L'action se déroule dans notre futur, plus de deux siècles avec un cataclysme, non explicité dans le texte, qui a rendu invivable une grande partie du globe et a brisé la Lune en deux. Neuf cités-Etats se sont emmurées pour s'isoler des réfugiés qui tentent de s'y mettre à l'abri. En leur sein, la société est divisée en trois cercles : le premier cercle, composé des Gardiens, issus de familles aristocratiques qui gouvernent la cité ; le deuxième cercle, qui forme le Faisceau, l'armée dont le rôle principal est de neutraliser les migrants en dehors des murs ; le troisième cercle, les Laborieux qui n'ont comme privilège que celui d'être à peine mieux traités que les réfugiés clandestins. La sexualité et la natalité sont contrôlées et organisées lors de cérémonies où les partenaires pour quelques nuits consécutives sont tirés au sort, quand le hasard n'est pas influencé par quelques puissants fortunés. La loi qui interdit les relations avec les personnes d'un autre cercle.

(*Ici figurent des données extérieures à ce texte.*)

/-- Settles O39, expiry by expiry. -/
theorem expiriesPass : Obligations.ExpiriesPass := by
  refine fun s x out passed => ⟨fun i c present armed => ?silence, fun r armed => ?insertion, fun i run present armed => ?alert,
    fun k i n scope holding => ?holdoff⟩
  case silence =>
    exact occurs_ends (f := fun s => s.silenceOccurs i) out (silenceDue_iff.mpr ⟨c, x, present, armed, passed⟩)
      (silenceOccurs_eq present)
  case insertion =>
    exact occurs_ends (f := fun s => s.onRecord r fun y => { y with bound := .passed }) out (bound_due_of_armed armed passed) rfl
  case alert =>
    exact occurs_ends (f := fun s => s.onRun i fun y => { y with bound := .passed }) out
      (runBoundDue_iff.mpr ⟨run, x, present, armed, passed⟩) (onRun_eq present _)
  case holdoff =>
    refine occurs_ends
      (f := fun s => s.onReport fun u => { u with holdoff := modifyAt u.holdoff (holdoffIndex k i.val) Holdoff.expire }) out
      (holdoffDue_iff.mpr ⟨scope, n, x, holding, passed⟩) ?_
    unfold State.onReport modifyAt
    dsimp only
    rw [holding]
    rfl

/-- Settles O7, by where the pin moves: in reset, asserted outside OPERATING, released. -/
theorem pinMovesTheHold : Obligations.PinMovesTheHold := by
  refine fun s => ⟨fun held => ⟨if_pos held, if_pos held⟩, fun out aside clear => ?asserted, fun out set => ?released⟩
  case asserted =>
    have here : exec .bypassNAssert s = s.when (!s.fault.pinHold) State.pinAsserted := if_neg (by rw [out]; decide)
    rw [here]
    exact occurs_ends out (by rw [clear]; rfl) (pinAsserted_aside aside)
  case released =>
    have here : exec .bypassNRelease s =
        s.when s.fault.pinHold fun s => (s.onFault fun u => { u with pinHold := false }).returnIfClear :=
      if_neg (by rw [out]; decide)
    rw [here]
    refine occurs_ends out set ?_
    rw [returnIfClear_eq]
    simp [State.onFault]

end Sys2Proof.Proofs
end

section
/-! SUPPORT. The checks of a taken cue (03, R54, R55), the splice cues that join a queue (R57 to R59), APPLY_STAGED (R68) and RESUME
(R71). -/

namespace Sys2Proof.Machine

variable {s u : State} {i : Fin 64} {c : Fin 128} {ref : CueRef} {service content : Byte} {cueId : BitVec 32}

/-! ## Indexes and codes of fields -/

theorem serviceIndex_none (big : 64 ≤ service.toNat) : serviceIndex service = none := dif_neg (Nat.not_lt.mpr big)

theorem contentIndex_none (big : 128 ≤ content.toNat) : contentIndex content = none := dif_neg (Nat.not_lt.mpr big)

theorem contentIndex_of_toNat (h : content.toNat = c.val) : contentIndex content = some c := by
  have small : content.toNat < 128 := h ▸ c.isLt
  rw [contentIndex, dif_pos small]
  exact congrArg some (Fin.ext h)

theorem modeOf_none {code : Nat} (notFull : code ≠ 0) (notAudio : code ≠ 1) : modeOf code = none := by
  unfold modeOf
  split
  · exact absurd rfl notFull
  · exact absurd rfl notAudio
  · rfl

theorem definedService_of_none (h : s.ingest.services[i] = none) : s.definedService i = false := by
  rw [State.definedService, h]
  rfl

theorem contentFree_iff : s.contentFree c = true ↔ s.content.entries[c].state = .free := beq_iff_eq

theorem bypassed_of (h : s.fault.part = .bypass) : s.bypassed = true := beq_iff_eq.mpr h

/-! ## Splice cues (R58) -/

/-- A splice cue of good form, as it joins its queue. -/
def queuedCue (mark : Bool) (ref : CueRef) (b : SpliceBody) (c : Fin 128) : SpliceCue :=
  ⟨ref, mark, b.cueId, c, if mark then 0 else b.t.setWidth 33, min b.w.toNat (2 ^ 24 - 1), min b.d.toNat (2 ^ 31), b.endAtContent⟩

theorem checkSplice_some {mark : Bool} {b : SpliceBody} (service : b.service.toNat = i.val) (content : b.content.toNat = c.val)
    (time : mark = true ∨ b.t.toNat < 2 ^ 33) : checkSplice mark ref b = some (i, queuedCue mark ref b c) := by
  unfold checkSplice
  rw [serviceIndex_of_toNat service, contentIndex_of_toNat content]
  exact if_pos (by simpa using time)

theorem checkSplice_none {mark : Bool} {b : SpliceBody}
    (bad : 64 ≤ b.service.toNat ∨ 128 ≤ b.content.toNat ∨ (mark = false ∧ 2 ^ 33 ≤ b.t.toNat)) :
    checkSplice mark ref b = none := by
  unfold checkSplice
  rcases bad with service | content | ⟨rfl, time⟩
  · rw [serviceIndex_none service]
  · rw [contentIndex_none content]
    cases serviceIndex b.service <;> rfl
  · split
    · exact if_neg (by simpa using time)
    · rfl

/-- The instruction of a splice cue. -/
def spliceInstr (mark : Bool) (ref : CueRef) (b : SpliceBody) : Instr :=
  if mark then .spliceAtMark ref b else .spliceAtTime ref b

theorem splice_ends {mark : Bool} {b : SpliceBody} (out : s.resetHeld = false) (started : s.fault.part ≠ .starting)
    (e : s.handleSplice mark ref b = u) : ∃ t, exec (spliceInstr mark ref b) s = .next t ∧ u.EndsAs t := by
  cases mark with
  | true => exact takenCue_ends (f := fun s => s.handleSplice true ref b) out started e
  | false => exact takenCue_ends (f := fun s => s.handleSplice false ref b) out started e

section

variable {mark : Bool} {b : SpliceBody} (operating : s.fault.part = .operating)

include operating

theorem handleSplice_malformed
    (bad : 64 ≤ b.service.toNat ∨ 128 ≤ b.content.toNat ∨ (mark = false ∧ 2 ^ 33 ≤ b.t.toNat)) :
    s.handleSplice mark ref b =
      s.told [cueAnswer ref (if mark then 2 else 1) (some b.service) (some b.cueId) .refusedMalformed none] := by
  simp only [State.handleSplice, not_bypassed operating, checkSplice_none bad]
  rfl

theorem handleSplice_undefined (service : b.service.toNat = i.val) (content : b.content.toNat = c.val)
    (time : mark = true ∨ b.t.toNat < 2 ^ 33) (absent : s.ingest.services[i] = none ∨ s.content.entries[c].state = .free) :
    s.handleSplice mark ref b =
      s.told [cueAnswer ref (if mark then 2 else 1) (some b.service) (some b.cueId) .undefined none] := by
  have refused : (!s.definedService i || s.contentFree (queuedCue mark ref b c).content) = true := by
    rcases absent with service | content
    · rw [definedService_of_none service]; rfl
    · rw [Bool.or_eq_true]; exact .inr (contentFree_iff.mpr content)
  simp only [State.handleSplice, not_bypassed operating, checkSplice_some service content time, refused]
  rfl

theorem handleSplice_checked (service : b.service.toNat = i.val) (content : b.content.toNat = c.val)
    (time : mark = true ∨ b.t.toNat < 2 ^ 33) (defined : s.ingest.services[i] ≠ none)
    (present : s.content.entries[c].state ≠ .free) :
    s.handleSplice mark ref b = s.enqueue i (queuedCue mark ref b c) := by
  have taken : (!s.definedService i || s.contentFree (queuedCue mark ref b c).content) = false := by
    rw [definedService_of_ne_none defined]
    exact Bool.eq_false_iff.mpr fun free => present (contentFree_iff.mp free)
  simp only [State.handleSplice, not_bypassed operating, checkSplice_some service content time, taken]
  rfl

end

/-! ## Joining a queue (R57, R58) -/

theorem enqueue_full {q : SpliceCue} (full : 8 ≤ s.cue.queues[i].length ∨ 256 ≤ (s.cue.queues.toList.map List.length).sum) :
    s.enqueue i q = s.told [spliceAnswer i q .queueFull none] :=
  if_pos full

theorem enqueue_behind {q : SpliceCue} (room : s.cue.queues[i].length < 8)
    (total : (s.cue.queues.toList.map List.length).sum < 256) (behind : s.cue.queues[i] ≠ []) :
    s.enqueue i q = s.onQueue i fun l => l ++ [⟨q, .queued⟩] := by
  have free : ¬ (Config.queueDepth ≤ s.cue.queues[i].length ∨ Config.queueTotal ≤ s.queuedCues) := by
    rintro (full | full)
    · exact absurd room (Nat.not_lt.mpr full)
    · exact absurd total (Nat.not_lt.mpr full)
  unfold State.enqueue
  rw [if_neg free]
  exact if_neg (by simpa using behind)

theorem enqueue_head {q : SpliceCue} (head : s.cue.queues[i] = []) (total : (s.cue.queues.toList.map List.length).sum < 256) :
    s.enqueue i q = (s.onQueue i fun _ => [⟨q, .queued⟩]).armHead 1 i := by
  have free : ¬ (Config.queueDepth ≤ s.cue.queues[i].length ∨ Config.queueTotal ≤ s.queuedCues) := by
    rintro (full | full)
    · rw [head] at full; exact absurd full (by decide)
    · exact absurd total (Nat.not_lt.mpr full)
  have joined : (s.onQueue i fun l => l ++ [⟨q, .queued⟩]) = s.onQueue i fun _ => [⟨q, .queued⟩] :=
    onQueue_congr (by rw [head]; rfl)
  unfold State.enqueue
  rw [if_neg free]
  dsimp only
  rw [joined, head]
  unfold State.arm
  rw [onQueue_self]
  rfl

theorem onQueue_const (s : State) (i : Fin 64) (l l' : List QueueEntry) :
    ((s.onQueue i fun _ => l).onQueue i fun _ => l') = s.onQueue i fun _ => l' := onQueue_onQueue s i _ _

theorem onQueue_contentState (s : State) (i : Fin 64) (f : List QueueEntry → List QueueEntry) (c : Fin 128) :
    (s.onQueue i f).contentState c = s.content.entries[c].state := rfl

/-- A head whose content is being scanned waits on it (R59). -/
theorem armHead_waits {e : QueueEntry} {rest : List QueueEntry} (n : Nat) (q : s.cue.queues[i] = e :: rest)
    (scanned : s.content.entries[e.cue.content].state = .queued ∨ s.content.entries[e.cue.content].state = .scanning) :
    s.armHead (n + 1) i = s.onQueue i fun _ => { e with state := .waiting } :: rest := by
  unfold State.armHead
  rw [q]
  rcases scanned with state | state <;> simp only [State.contentState, state]

/-- A head whose content is FAILED or FREE misses (R59). -/
theorem armHead_misses {e : QueueEntry} {rest : List QueueEntry} (n : Nat) (q : s.cue.queues[i] = e :: rest)
    (gone : s.content.entries[e.cue.content].state = .failed ∨ s.content.entries[e.cue.content].state = .free) :
    s.armHead (n + 1) i = ((s.onQueue i fun _ => rest).told [spliceAnswer i e.cue .missedContent none]).armHead n i := by
  conv_lhs => unfold State.armHead
  rw [q]
  rcases gone with state | state <;> simp only [State.contentState, state] <;> rfl

theorem onQueue_of_fixed {f : List QueueEntry → List QueueEntry} (fixed : f s.cue.queues[i] = s.cue.queues[i]) :
    s.onQueue i f = s :=
  congrArg (fun v => s.onCue fun u => { u with queues := v }) (modifyAt_of_fixed fixed)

Quand le récit commence, la colère gronde dans la cité. Le Faisceau semble sur le point de déclencher un coup d'état contre les Gardiens, tandis que des partisans du Troisième cercle prépare une révolution pour reprendre le pouvoir des mains de ceux qui les oppriment.
Dans ce cadre quasi-dystopique, l'autrice nous propose de suivre la destinée de trois personnages : Aulis, un Laborieux adolescent dont la mère, issue de l'union interdite d'une aristocrate et d'un Laborieux, se prostitue ; Hadrian, un militaire dont l'homosexualité et la conscience l'isolent de ses camarades de combat ; Ariane, aristocrate qui veut continuer à exercer son métier de médecine dans les bas quartiers.
Les ingrédients sont réunis pour un récit puissant et très politique. Le début est toutefois un peu lent, d'autant que le style littéraire et presque poétique d'Anne-Claire Doly peut surprendre voire dérouter le lecteur. Globalement, le rythme reste lent, même si cela s'accélère légèrement la fin. Je dirais que si le cadre proposé m'a tout de suite séduit, j'ai mis un peu de temps à entrer véritablement dans le récit, avant de me laisser emporter progressivement par la qualité de la plume, la puissance du récit et l'humanité des personnages.
C'est une lecture exigeante mais puissante, un grand roman de science-fiction qui parle de révolution, de migration, d'exil, d'eugénisme, d'amour, et d'humanité en général.